### Records for this exercise
/-- Number of check points with data, or of rows written. -/
def mPoints (p : MPlan) : Nat :=
  if mEmpty p then 0
  else match p.kind with
  | .mul _ _ _ | .drain _ _ _ _ | .save _ | .rest _ _ => mRows p
  | .load _ _ g => if p.gn.isSome then mK p else ceilDiv (mK p) g
  | .tile _ _ _ _ | .stat _ => 0

/-- Every access of a word, in order: of a load all elements before the scales. -/
def allAccs (p : MPlan) : List (VAcc × Nat) :=
  match p.kind with
  | .stat _ => [(mkAcc 0 p.m.base 64 0 [], 64)]
  | .load _ _ _ =>
    let l := (List.range (mPoints p)).map fun q => pointAccs p q
    (l.flatMap (·.1)) ++ (l.flatMap (·.2))
  | _ => (List.range (mPoints p)).flatMap fun q => (pointAccs p q).1 ++ (pointAccs p q).2

/-! ### Objects: tile t is t, bank b of macro m is 2 + 2m + b -/

def bankObj (m b : Nat) : Nat := 2 + 2 * m + b

/-- What a word writes at its landing. -/
def mWrites (p : MPlan) : List Nat :=
  match p.kind with
  | .mul ps _ _ => if mEmpty p then [] else ps.map (·.2)
  | .load ms b _ => ms.map fun m => bankObj m b
  | .tile _ td _ _ => [td]
  | .drain _ t _ z => if z then [t] else []
  | .rest t _ => if mEmpty p then [] else [t]
  | .stat _ | .save _ => []

/-- What a word reads, its tiles at their landing included (R336). -/
def mReads (p : MPlan) : List Nat :=
  match p.kind with
  | .mul ps b _ => if mEmpty p then [] else ps.map (fun (m, _) => bankObj m b) ++ ps.map (·.2)
  | .tile .shift td _ _ => [td]
  | .tile .add td ts _ => [td, ts]
  | .tile .mov _ ts _ => [ts]
  | .tile _ _ _ _ | .load _ _ _ => []
  | .stat t => [t, 2, 3, 4, 5]
  | .drain _ t _ _ | .save t => if mEmpty p then [] else [t]
  | .rest t acc => if acc && !mEmpty p then [t] else []

/-- What a word reads before its own landing (R335). -/
def mEarly (p : MPlan) : List Nat :=
  match p.kind with
  | .mul ps b _ => if mEmpty p then [] else ps.map fun (m, _) => bankObj m b
  | _ => mReads p

def meets (a b : List Nat) : Bool := a.any fun x => b.contains x

/-! ### Periods (R328, R334) -/

/-- Cycles per strip by format class. -/
def fmtCycles (f : Fmt) : Nat :=
  match f with
  | .e2m1 => 1
  | .e2m3 | .e3m2 | .e4m3 | .e5m2 | .zt6 => 2
  | .zt8 => 3
  | .fp16 => 6
  | _ => 4

def codeCycles (c : Nat) : Nat := ((fmtOf c).map fmtCycles).getD 1

/-- `c` of R328: the larger of the operands' values. -/
def mulCycles (k : Core) (p : MPlan) : Nat :=
  match p.kind with
  | .mul ps b _ => ps.foldl (fun a (m, _) => Nat.max a (codeCycles (getBank k m b).fmt.toNat)) (codeCycles p.m.fmt.toNat)
  | _ => 1

/-- The period between check points, for a word drawing from a generator of rate `rho` where it draws. -/
def mPeriod (k : Core) (p : MPlan) (g : Option Gen) : Nat :=
  match p.kind, g with
  | .mul _ _ _, none => mulCycles k p
  | .mul _ _ _, some g => if k.timed then mulCycles k p else Nat.max (mulCycles k p) (ceilDiv (mK p) (genRate g))
  | .load _ _ _, some g => ceilDiv p.m.ext0.toNat (genRate g)
  | _, _ => 1

/-- Cycles from the last check point to the landing or completion (R334). -/
def mTail (p : MPlan) (per : Nat) : Nat :=
  if mEmpty p && (match p.kind with | .tile _ _ _ _ | .stat _ => false | _ => true) then 0
  else match p.kind with
  | .mul _ _ _ => per + 6
  | .load _ _ _ => per + 4
  | .tile op _ _ _ => match op with | .shift | .add | .mov => 4 | _ => 1
  | .stat _ => 1
  | .drain _ _ _ _ | .save _ => 3
  | .rest _ _ => 5

/-- The nominal cycle of landing or completion of a word with own-scratchpad operands, issued at `t`. -/
def mNominal (p : MPlan) (per t : Nat) : Nat := t + (mPoints p - 1) * per + mTail p per

/-! ### Values -/

def fmtD (c : BitVec 5) : Fmt := (fmtOf c.toNat).getD .n8

/-- A code of a format is finite and not NaV (R327). -/
def finiteCode (f : Fmt) (c : Nat) : Bool := (f.decode c).isFin

/-- The exact value of a code. -/
def realCode (f : Fmt) (c : Nat) : Dy := (f.decode c).dy

/-- The codes a word draws at check point q (R323, R324): converted under R300. -/
def drawCodes (p : MPlan) (g : Gen) (q : Nat) : List Nat :=
  let f := fmtD p.m.fmt
  let r0 := p.k2 * p.m.ext1.toNat
  match p.kind with
  | .mul _ _ tr =>
    (List.range (mK p)).map fun k => if tr then genConvert f g (k + r0) q else genConvert f g (q + r0) k
  | _ => (List.range p.m.ext0.toNat).map fun n => genConvert f g (q + r0) n

/-- The scale exponents of a strip by K position, 0 where none is declared. -/
def scaleAt (sgeo : BitVec 2) (sc : List Nat) (k : Nat) : Int :=
  if sgeo = 1 then ((sc.getD 0 127 : Nat) : Int) - 127
  else if sgeo = 3 then ((sc.getD (k / 32) 127 : Nat) : Int) - 127
  else 0

/-- The scale exponent of bank position (k, n) (R318). -/
def bankScale (B : Bank) (k n : Nat) : Int :=
  let c (i : Nat) : Int := ((tget 0x7F B.sc i).toNat : Int) - 127
  if B.sgeo = 2 then c 0 else if B.sgeo = 3 then c (128 * (k / 32) + n) else 0

def bankCode (B : Bank) (k n : Nat) : Nat := (tget 0 B.el (128 * k + n)).toNat

/-- The product rule holds for a format (R126). -/
def prodFmt (f : Fmt) : Bool := f == .bf16 || f == .fp16

/-- The exact sum of products over K positions `k` to `k + n − 1`. -/
def dotSum (a b : Nat → Dy) : Nat → Nat → Dy
  | _, 0 => Dy.zero
  | k, n + 1 => ((a k).mul (b k)).add (dotSum a b (k + 1) n)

### Your objective
Output only the number of lines in the data above that include the word "from".

### Task solution
2